Ben-Gvir: «un attacco all’umanità»
Le parole di Ben-Gvir sulle uccisioni mirate a Gaza sono un attacco all’umanità: la presidente della EKD reagisce.
Quello che è stato detto
In un podcast il ministro israeliano della sicurezza nazionale Itamar Ben-Gvir ha dichiarato che a Gaza si dovrebbero compiere interventi mirati, con l’uccisione «ogni notte, trenta, quaranta persone».
Il riferimento, ha poi precisato, non è soltanto a combattenti che rappresentano un pericolo immediato: nella Striscia, ha aggiunto, ci sono persone che non meritano di vivere.
Le reazioni in Germania sono arrivate rapide, e da più parti.
«Supera chiaramente un confine»
La Vescova luterana e del Consiglio della Chiesa Evangelica in Germania (EKD), Kirsten Fehrs, ha scritto ieri sulla piattaforma Threads che le notizie su quelle richieste «mi sconvolgono».

E ha aggiunto: «Chi nega ad altri la loro umanità e invoca uccisioni mirate supera chiaramente il confine della libera espressione politica».
Parole simili, ha sottolineato Fehrs, sono un attacco all’umanità e richiedono una opposizione chiara.
Chi è Ben-Gvir
Cinquant’anni, avvocato, guida il partito di estrema destra Otzma Yehudit — «forza ebraica» — ed è ministro della sicurezza nazionale dal 2022.
Vive in un insediamento in Cisgiordania. Nel 2007 un tribunale israeliano lo ha condannato per istigazione razzista e sostegno a un’organizzazione terroristica.
Le altre voci
La critica non è arrivata soltanto dal mondo cristiano.
Charlotte Knobloch, presidente della Comunità israelitica di Monaco e dell’Alta Baviera, ha dichiarato: «Queste frasi non rappresentano i valori di Israele, e non dovrebbero restare senza contraddizione». Le parole del ministro, ha aggiunto, «allontanano la pace».
Il cancelliere federale Friedrich Merz ha definito quegli appelli «disumani e contrari al diritto internazionale», oltre che «inaccettabili».
All’inizio di settembre, in un incontro informale dei ministri degli esteri, l’Unione europea tornerà a discutere di possibili sanzioni nei confronti del ministro: divieto d’ingresso e congelamento dei beni presenti in Europa. Servirebbe l’unanimità dei ventisette, che finora è mancata.

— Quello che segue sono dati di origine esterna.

/-- The shoe starts core `c` on iteration `p` of the launch in `slot`; COPY.STAT but for JOBS starts at zero (R22). A tenant
record that is no longer usable gives the context a translation of zeros (log 47). -/
def startCore (s : State) (slot : Nat) (l : Launch) (c p : Nat) : State :=
  let t := recTenant l.record
  let x := (tenantXlat s t).getD ⟨0, 0, 0, 0⟩
  let mask := fld (getCore s c).spmask.toNat 0 16
  let s := modCore (takeSpad s c mask t) c fun k => { k with clamps := 0, cclamp := false, errs := [], collErr := none, errBy := [], hcount := 0 }
  let va := l.kern.spadImg.toNat
  let s := if l.kern.spadLen = 0 then s else copyImage s (tenantView t x) c mask va (pageParts va l.kern.spadLen)
  let (id, s) := fresh s
  makeRunnable (setBank s c false { startBank s slot l c p x with
    ctx := id, hdrw := (getBank s c false).hdrw, svcPast := (getBank s c false).answered }) c false

/-- A core is free while its first bank runs no kernel (R98). -/
def coreFree (s : State) (c : Nat) : Bool := (getBank s c false).st == .empty && !(getCore s c).gated

/-- Launches by slot. -/
def active (s : State) : List (Nat × Launch) := launchSlots.filterMap fun n => (getLaunch s n).map fun l => (n, l)

/-- A RANGE launch not yet started reserves core `c` against `l` (R100). -/
def reservedAgainst (s : State) (l : Launch) (c : Nat) : Bool :=
  (active s).any fun (_, r) => recRange r.record && !r.began && decide (r.order < l.order) &&
    decide (recPrio l.record ≤ recPrio r.record) && (recCores r.record).contains c

/-- Of two launches, the one to be offered a core first (R98). -/
def dealFirst (a b : Launch) : Bool :=
  decide (recPrio b.record < recPrio a.record) || (recPrio a.record == recPrio b.record && decide (a.order < b.order))

/-- The DEAL launch that takes core `c`. -/
def dealLaunch (s : State) (c : Nat) : Option (Nat × Launch) :=
  (active s).foldl (fun m x =>
    if !recRange x.2.record && decide (x.2.next < x.2.total) && (recCores x.2.record).contains c &&
        !reservedAgainst s x.2 c && (match m with
          | some y => dealFirst x.2 y.2
          | none => true) then some x else m) none

/-- SHOE.CPTR after core `c` has been served (R99). -/
def moveCptr (s : State) (c : Nat) : State := { s with shoe := { s.shoe with cptr := BitVec.ofNat 10 (c + 1) } }

/-- The cores that come before core `c` in the rotating order from SHOE.CPTR on (R99). -/
def coresBefore (s : State) (c : Nat) : List Nat :=
  tab (fun i => (s.shoe.cptr.toNat + i) % 1024) 0 ((c + 1024 - s.shoe.cptr.toNat) % 1024)

/-- The A engine of the core waits at A.WNEXT of the launch in `slot`. -/
def asksIn (s : State) (slot c : Nat) : Bool :=
  let b := curBank s c
  b.launch == some slot && canIssue (getCore s c) b .a &&
    match b.wait with
    | .wnext _ _ => true
    | _ => false

/-- A core asks for an iteration of the DEAL launch in `slot`: by starting, or by A.WNEXT (R99). -/
def asksDeal (s : State) (slot c : Nat) : Bool :=
  asksIn s slot c || (coreFree s c && (dealLaunch s c).map (fun x => x.1) == some slot)

/-- The turn of core `c` among those that ask for iterations of the DEAL launch in `slot` (R99, log 49). -/
def dealTurn (s : State) (slot c : Nat) : Bool := !(coresBefore s c).any (asksDeal s slot)

def execDealCoreStart (core : Nat) (s : State) : Out :=
  forCore core <|
    if !coreFree s core then s
    else
      match dealLaunch s core with
      | none => s
      | some (slot, l) =>
        if dealTurn s slot core then
          let s := setLaunch s slot (some { l with next := l.next + 1, started := l.started ++ [core] })
          startCore (moveCptr s core) slot l core l.next
        else s
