-- ==== Sys2Proof/Machine/Walks.lean ====
section
/-! DEFINITION. The walkers and the filling of the translation caches (R226, R227), banks of the near tier (R199), and
errors that storage finds (R308, R309). -/
namespace Sys2Proof.Machine

/-! ### Walks (R226, R227) -/

/-- A context that no cache serves for a page misses: it joins the walk of the page, or begins one (R227). -/
def startWalk (s : State) (c bank : Nat) (page : Nat) : State :=
  let v := viewOf s c (bank == 1)
  if (getBank s c (bank == 1)).st == .empty || (getCore s c).gated ||
      ((getCore s c).tlb ++ (getTable s (tableOf c)).tlb).any (tlbHit v (4096 * page)) then s
  else joinWalk s c (bank == 1) page none

def execWalkStart (core bank : Nat) (va : BitVec 48) (s : State) : Out :=
  forCore core (if bank < 2 then startWalk s core bank (va.toNat / 4096) else s)

/-- The walk makes its next read (R226). With the last one it ends and delivers to all that joined it (R227); a walk whose context has
gone ends at once. -/
def advanceWalk (s : State) (w : Walk) : State :=
  let v := viewOf s w.core (w.bank == 1)
  let k := getCluster s (clusterOf w.core)
  if !w.live s then endWalk s v w (.error .wait)
  else
    match readOn s v (4096 * w.vpage.toNat) w.at_ with
    | .ok (.inl r) => setCluster s (clusterOf w.core) { k with walks := k.walks.map fun x => if x.id == w.id then { x with at_ := r } else x }
    | o =>
      let r : X (Nat × Nat × Nat) := match o with
        | .ok (.inr r) => .ok r
        | .error e => .error e
        | .ok (.inl _) => .error .wait
      match w.delivers r with
      | some d => walkDelivers (endWalk s v w r) w d
      | none => endWalk s v w r

def execWalkComplete (cluster slot : Nat) (s : State) : Out :=
  forUnit cluster Config.clusters <|
    match if slot < walkSlots then (getCluster s cluster).walks[slot]? else none with
    | none => s
    | some w => advanceWalk s w

/-! ### The plane-frame cache (R226, R227) -/

/-- A frame-table entry that may be cached: valid, well formed and not being exchanged. -/
def cacheable (s : State) (e w : Nat) : Bool :=
  let frame := fld e 6 34 * 64
  bit e 0 && !bit e 2 && fld e 40 24 == 0 && fld e 4 2 == 0 && frame % (512 * w) == 0 && backed s frame &&
    backed s (frame + 512 * w - 1)

/-- The table reads a frame-table entry for a context into its plane-frame cache. -/
def fillFrame (s : State) (c bank : Nat) (psdid : BitVec 16) (p : BitVec 3) (frame : BitVec 36) : State :=
  let v := viewOf s c (bank == 1)
  let t := getTable s (tableOf c)
  let same := fun (e : PfcEntry) =>
    e.tenant == v.tenant && e.bank == bank && e.psdid == psdid && e.plane == p && e.frame == frame
  if (getBank s c (bank == 1)).st == .empty || v.xlat.psdn.toNat ≤ psdid.toNat || t.pfc.any same then s
  else
    match readStruct s (v.xlat.psdt.toNat / 64 * 64 + 64 * psdid.toNat) 64 5 with
    | .error _ => s
    | .ok d =>
      if psdBad d || psdPlanes d ≤ p.toNat then s
      else
        match readStruct s (frameTablePa d p.toNat frame.toNat) 8 0 with
        | .error _ => s
        | .ok e =>
          if cacheable s e (planeWidth (psdAttr d p.toNat)) then
            setTable s (tableOf c) { t with pfc := cacheAdd 4096 t.pfc ⟨v.tenant, bank, psdid, p, frame, frameTablePa d p.toNat frame.toNat, w64 e⟩ }
          else s

def execPlaneFrameFill (core bank : Nat) (psd : BitVec 16) (plane : BitVec 3) (frame : BitVec 36) (s : State) : Out :=
  forCore core (if bank < 2 then fillFrame s core bank psd plane frame else s)

/-! ### Banks of the near tier (R199) -/

/-- The banks of a channel that were present at assembly (R383). -/
def banksPresent (s : State) (ch : Nat) : BitVec 16 := sget s.disc.banks ch 0xFFFF

def setNear (s : State) (ch : Nat) (m : Near) : State := { s with near := sset s.near ch m Near.zero }

/-- A privileged write of LIVE: only a bank that is present can return to service. -/
def execNearLiveWrite (ch : BitVec 10) (v : BitVec 16) (s : State) : Out :=
  .next <| hostWrite s .near (4 * ch.toNat) v.toNat
    (setNear s ch.toNat { nearMap s ch.toNat with live := v &&& banksPresent s ch.toNat })

/-- The device retires a bank by itself and posts a BANK message: for an uncorrectable error or a thermal event (R199, R387). -/
def execBankFailureEvent (ch : BitVec 10) (bank : BitVec 4) (cause : BitVec 8) (s : State) : Out :=
  .next <|
    let m := nearMap s ch.toNat
    if m.live.getLsbD bank.toNat && (cause == 1 || cause == 2) then
      postPlain (setNear s ch.toNat { m with live := m.live &&& ~~~((1 : BitVec 16) <<< bank.toNat) }) 4 cause
        (bank.setWidth 64) 0 0 0 ch 0
    else s

/-! ### Errors in storage (R308, R309) -/

/-- Whether an access has a place in the 32-byte sector of a location. -/
def Access.onSector (x : Access) (loc : Nat) : Bool :=
  x.places.any fun p => match p.tgt with
    | .mem l _ => l / 32 == loc / 32 && p.keep != 0
    | _ => false

/-- The error strikes an atomic between its read and its write: it can be taken back while its word is the last one that
the A engine issued. -/
def Bank.canStrike (b : Bank) (x : Access) : Bool := x.isAtomic && b.st == .running && b.lastIssued x

/-- The cores and banks with an access in flight on the sector. -/
def sectorUsers (s : State) (loc : Nat) : List (Nat × Bool × Access) :=
  s.cores.flatMap fun p =>
    ((p.2.bank0.inflight.filter fun x => x.onSector loc).map fun x => (p.1, false, x)) ++
      ((p.2.bank1.inflight.filter fun x => x.onSector loc).map fun x => (p.1, true, x))

/-- The frame-table entry at `pa`, of a table that no context here and no tenant record leads to, gets POISON if its frame holds the
sector (R221). -/
def poisonFrame (s : State) (loc pa : Nat) : State :=
  let e := entryAt s pa
  if (planeTables s).any (fun t => t.holds pa) || !bit e 0 || pa % 8 != 0 || !backed s pa || loc < entryFrame e ||
      entryFrame e + 16384 ≤ loc then s
  else markEntry s pa

/-- The sector becomes poisoned, and the entries of its frame with it (R221, R308). -/
def poisonSector (s : State) (loc : Nat) (fte : Option Nat) : State :=
  let s := poisonSectors s [loc]
  match fte with
  | some pa => poisonFrame s loc pa
  | none => s

/-- A sector of storage becomes poisoned. `fte` may name the entry of the frame that holds it in a table that no context here and
no tenant record leads to. An access in flight has read or checked the sector already: the error then comes after it, or, where
that is an atomic, strikes it (log 24). -/
def strikeSector (s : State) (loc : Nat) (fte : Option Nat) : State :=
  if !(if loc < spadBase then backed s loc else loc < spadLoc Config.cores 0) then s
  else
    match sectorUsers s loc with
    | [] => poisonSector s loc fte
    | [(c, b, x)] =>
      let k := getBank s c b
      if k.canStrike x && k.pend.isNone && b == (getCore s c).active then
        let s := modBank (poisonSector s loc fte) c b fun v => v.unissue x
        raiseFault s c ⟨FaultCode.dataPoison.num, 0, x.origin.pc, scalarOf x.data, 0, x.suit, faultInfo 1 0 0 2⟩ none
      else s
    | _ => s

def execSectorPoison (loc : Nat) (fte : Option Nat) (s : State) : Out := .next (strikeSector s loc fte)

end Sys2Proof.Machine
end

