-- ==== Sys2Proof/Machine/Dispatch.lean ====
section
/-! DEFINITION. One arm for each operation and event: a direct call of its meaning. -/
namespace Sys2Proof.Machine
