-- ==== Sys2Proof/Certificates/Slice0/Obligations.lean ====
section
/-! DEFINITION. The statements for the provers, with the words they are stated in. -/
namespace Sys2Proof.Claims

open Machine

/-! ### When a word issues, and what the machine is after it -/

/-- Nothing keeps engine `e` of the running context from issuing `i`: the context runs with no fault due, no stop and no
exit under way (R123, R355, R368); on A no issued access has failed on another node (R123); the KX before the word is one
it takes (R49); its privilege suffices (R55); the slip limit and the tokens of field `t` allow it (R110, R116); no RESUME
told the engine to pass it (R127). -/
def Ready (i : Instr) (e : Engine) (t : BitVec 4) (s : State) : Prop :=
  canIssue (getCore s s.core) (curBank s s.core) e = true ∧
  kxCheck i ((curBank s s.core).kxOf e) = .ok () ∧
  (privileged i = true → (curBank s s.core).priv = true) ∧
  (curBank s s.core).slipBlocks e ((curBank s s.core).pairLen e) = false ∧
  (curBank s s.core).tokReady e t = true ∧
  (curBank s s.core).skip.get e = false

/-- Engine `e`, whose turn it is, runs `i`: as the next part of the core where the agenda is empty (A, while no issued access
is open), or as the word that the agenda asks for; then the next part of the core moves. -/
def StepRuns (s : State) (e : Engine) (i : Instr) : Prop :=
  (s.agenda = [] → (e = .a → ∀ x ∈ (curBank s s.core).inflight, x.open_ = false) → step s = rotated (exec i s)) ∧
  ∀ l, s.core < 1024 →
    step { s with agenda := .word s.core e :: l } = rotated (exec i { s with agenda := l })

/-- `s` with `k` as the running bank of the current core. -/
def putCur (s : State) (k : Bank) : State := modCur s s.core fun _ => k

/-- `s` after engine `e` has passed its word: pops and pushes of field `t` made, the step counter advanced by the word
and its KX, the PC at the next word (R108, R116). -/
def passed (s : State) (e : Engine) (t : BitVec 4) : State := modCur s s.core (leaveWord e t false none)

/-- `s` after engine `e` has left its word for `target`. -/
def jumped (s : State) (e : Engine) (t : BitVec 4) (target : Word) : State :=
  modCur s s.core (leaveWord e t false (some target))

/-- `s` after engine `e` has passed a word that completes later: its pushes are made then (R116, R117). -/
def issued (s : State) (e : Engine) (t : BitVec 4) : State := modCur s s.core (leaveWord e t true none)

/-- The maps of cores, tables and memory are in their canonical form, so that a part reads as it was last written. -/
def Canonical (s : State) : Prop :=
  swf s.cores 0 Core.zero = true ∧ swf s.tables 0 Table.zero = true ∧ swf s.clusters 0 Cluster.zero = true ∧
  Memory.wf s.mem = true

end Sys2Proof.Claims

open Sys2Proof Sys2Proof.Machine Sys2Proof.Claims

/-! ### Decoding and encoding -/

/-- O1. Decoding an encoded well-formed instruction gives it back, with every operand at every value its encoding admits
(R40-R55). -/
def Obligations.DecodeEncode : Prop :=
  ∀ i w, i.wellFormed = true → encode i = some w → decode w = .ok i

/-- O2. Each word has one meaning: a word that decodes is the encoding of what it decodes to, so no bit of it is dropped
(R40-R55). -/
def Obligations.EncodeDecode : Prop :=
  ∀ w i, decode w = .ok i → encode i = some w ∧ i.wellFormed = true

/-- O3. Words written out by the spec decode to the instructions it says they are (R14, R106, R107, R129, R131,
R133-R135, R147, R148, R149, R150, R316). A word that the maps do not list is rejected as OPCODE, one with a nonzero
reserved bit as FIELD, an operand outside its set as ALIAS, an unassigned CSR as CSR, a misaligned group as ALIGN, a
shared word with D as DEP; each rejection has the subcode of R55 and the lowest bit of the field at fault, 0xFF where no
single field is. -/
def Obligations.SpecWords : Prop :=
  (decode 0x00A01005 = .ok (.aAddi 0 1 0 5) ∧ decode 0x00444042 = .ok (.aSub 0 4 1 2) ∧
   decode 0x40683062 = .ok (.xMulh 0 3 1 34) ∧ decode 0x40B820BF = .ok (.xSari 0 2 2 63) ∧
   decode 0x40D03042 = .ok (.xKmovs 0 3 1 2) ∧ decode 0x24040000 = .ok (.aNop 9) ∧
   decode 0xC00BFFFB = .ok (.b 0x3FFFB) ∧ decode 0xC00D20FE = .ok (.bc 1 1 1 0x7E) ∧
   decode 0xC0100380 = .ok (.bi 0 7) ∧ decode 0xC01C4000 = .ok (.loop 1) ∧ decode 0x010E0080 = .ok (.aLdD 0 32 1 0 0) ∧
   decode 0x012E4080 = .ok (.aStD 0 36 1 0 0) ∧ decode 0x01D40303 = .ok (.aLaunch 0 6 3) ∧
   decode 0x020C4000 = .ok (.aWnext 0 4) ∧ decode 0x01CC0280 = .ok (.aColl 0 5) ∧ decode 0x03C00001 = .ok (.kx 0 1) ∧
   decode 0x01F00000 = .ok (.aRfence 0)) ∧
  (decode 0x00000000 = .error .opcode ∧ decode 0x00040001 = .error (.field 0) ∧
   decode 0x00420040 = .error (.operand 12) ∧ decode 0x02401FFF = .error .csr ∧
   decode 0x42445000 = .error .align ∧ decode 0xC4040000 = .error .dep ∧
   (Reject.opcode.sub = 0x01 ∧ Reject.opcode.fbit = 18) ∧ (Reject.kxPlace.sub = 0x04 ∧ Reject.kxPlace.fbit = 0xFF) ∧
   (Reject.kxMissing.sub = 0x05 ∧ Reject.kxMissing.fbit = 0xFF) ∧ (Reject.dep.sub = 0x07 ∧ Reject.dep.fbit = 26) ∧
   (Reject.align.sub = 0x08 ∧ Reject.align.fbit = 12) ∧ (Reject.csr.sub = 0x0C ∧ Reject.csr.fbit = 0) ∧
   ∀ b, b < 32 → (Reject.field b).sub = 0x02 ∧ (Reject.field b).fbit.toNat = b ∧ (Reject.operand b).sub = 0x03 ∧
     (Reject.operand b).fbit.toNat = b)

/-! ### The step -/

/-- O4. A step in an engine's turn, on the agenda or, with an empty agenda, next in the rotation, runs the instruction
that the bytes at the engine's PC decode to, and then moves on to the next part of the core. A word of the engine that
decode rejects runs as the row that raises ILLEGAL with the rejection's subcode and field; where the word needs a KX and
has none it is KX_MISSING; at the end of the text the row raises ILLEGAL/VALUE (R55, R108, R110). The rotation of turns,
the agenda and that A then waits for accesses whose outcome is open are the model's choice (log 2, log 6). The word
after a KX follows at once, whatever the agenda asks for: no interruption falls between them (R48). A word of another
tag, or a second KX, after a KX is KX_PLACE (R55). A step takes the agenda's next event before any engine moves; the
agenda is the model's way to let any order happen (log 2). -/
def Obligations.StepRunsDecodedWord : Prop :=
  (∀ s e, s.phase = .eng e → canIssue (getCore s s.core) (curBank s s.core) e = true → (curBank s s.core).kxOf e = none →
     ((curBank s s.core).textEnd ≤ ((curBank s s.core).pcOf e).toNat → StepRuns s e (.reservedOpcode 0x09 0)) ∧
     ∀ w, ((curBank s s.core).pcOf e).toNat < (curBank s s.core).textEnd →
       fetchWord s ((curBank s s.core).pcOf e) = .ok w →
       (∀ i, (tagOf w = e.tag ∨ tagOf w = 3) → decode w = .ok i → StepRuns s e i) ∧
       (tagOf w ≠ e.tag → tagOf w ≠ 3 → StepRuns s e .wordStepOver) ∧
       ((tagOf w = e.tag ∨ tagOf w = 3) → decode w = .error .opcode →
         StepRuns s e (.reservedOpcode Reject.opcode.sub Reject.opcode.fbit)) ∧
       ∀ j r, (tagOf w = e.tag ∨ tagOf w = 3) → decodeOp w = some j → (isKx w = false ∨ dep w = 0) → decode w = .error r →
         StepRuns s e (if (kxUse j).mandatory then .reservedOpcode Reject.kxMissing.sub Reject.kxMissing.fbit
           else .reservedOpcode r.sub r.fbit)) ∧
  (∀ s e p w n, s.phase = .eng e → (curBank s s.core).kxOf e = some p →
     canIssue (getCore s s.core) (curBank s s.core) e = true →
     ((curBank s s.core).pcOf e).toNat + 4 < (curBank s s.core).textEnd →
     fetchWord s ((curBank s s.core).pcOf e) = .ok w → fetchWord s ((curBank s s.core).pcOf e + 4) = .ok n →
     (∀ i, tagOf n = tagOf w → isKx n = false → decode n = .ok i → step s = rotated (exec i s)) ∧
     ((tagOf n ≠ tagOf w ∨ isKx n = true) → step s = rotated (exec (.reservedOpcode Reject.kxPlace.sub 0xFF) s))) ∧
  (∀ s i l, s.agenda = .event i :: l → latched s = false → step s = exec i { s with agenda := l })

/-! ### Scalar words -/

namespace Sys2Proof.Claims

open Machine

/-- The rows of R147: the word on A, the word on X, and the result in exact integers. -/
def aluRows : List ((BitVec 4 → BitVec 6 → BitVec 6 → BitVec 6 → Instr) ×
    (BitVec 4 → BitVec 6 → BitVec 6 → BitVec 6 → Instr) × (Word → Word → Int)) :=
  [(.aAdd, .xAdd, fun x y => x.toNat + y.toNat),
   (.aSub, .xSub, fun x y => x.toNat - y.toNat),
   (.aAnd, .xAnd, fun x y => (x &&& y).toNat),
   (.aOr, .xOr, fun x y => (x ||| y).toNat),
   (.aXor, .xXor, fun x y => (x ^^^ y).toNat),
   (.aAndn, .xAndn, fun x y => (x &&& ~~~y).toNat),
   (.aShl, .xShl, fun x y => x.toNat * 2 ^ (y.toNat % 64)),
   (.aShr, .xShr, fun x y => x.toNat / 2 ^ (y.toNat % 64)),
   (.aSar, .xSar, fun x y => x.toInt / 2 ^ (y.toNat % 64)),
   (.aMul, .xMul, fun x y => x.toNat * y.toNat),
   (.aMulh, .xMulh, fun x y => x.toInt * y.toInt / 2 ^ 64),
   (.aMulhu, .xMulhu, fun x y => x.toNat * y.toNat / 2 ^ 64),
   (.aMin, .xMin, fun x y => min x.toInt y.toInt),
   (.aMax, .xMax, fun x y => max x.toInt y.toInt),
   (.aMinu, .xMinu, fun x y => min x.toNat y.toNat),
   (.aMaxu, .xMaxu, fun x y => max x.toNat y.toNat),
   (.aSlt, .xSlt, fun x y => if x.toInt < y.toInt then 1 else 0),
   (.aSltu, .xSltu, fun x y => if x.toNat < y.toNat then 1 else 0),
   (.aSeq, .xSeq, fun x y => if x = y then 1 else 0)]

Irlanda, Francia, Spagna e Slovenia hanno già disposto divieti d’ingresso a livello nazionale.
Il contesto
Nelle stesse ore il ministero delle costruzioni israeliano ha pubblicato un bando per oltre 1.200 unità abitative nella cosiddetta area E1, tra Gerusalemme est e l’insediamento di Maale Adumim. Il progetto complessivo ne prevede 3.400.
Se realizzato, il progetto dividerebbe di fatto la Cisgiordania in una parte settentrionale e una meridionale.
Anche su questo Merz ha espresso una ferma condanna, esprimento preoccupazione per questi passi del governo israeliano.
Perché ne scriviamo
Non è la prima volta che questo sito si occupa di quanto accade in terra santa.
Abbiamo raccontato la detenzione di Natalie Abudayyeh, studentessa e membro della chiesa luterana di Beit Jala.
Abbiamo dato conto dei sei anni del preposito Joachim Lenz a Gerusalemme, delle famiglie cristiane che se ne vanno, dei ragazzi della Talitha Kumi che restano.
C’è una ragione teologica per cui una chiesa non può tacere davanti a frasi come quelle pronunciate in quel podcast, e la reazione della Vescova luterana Fehrs lo conferma: ogni essere umano è creato a immagine di Dio. Non alcuni. Non quelli dalla parte giusta del confine.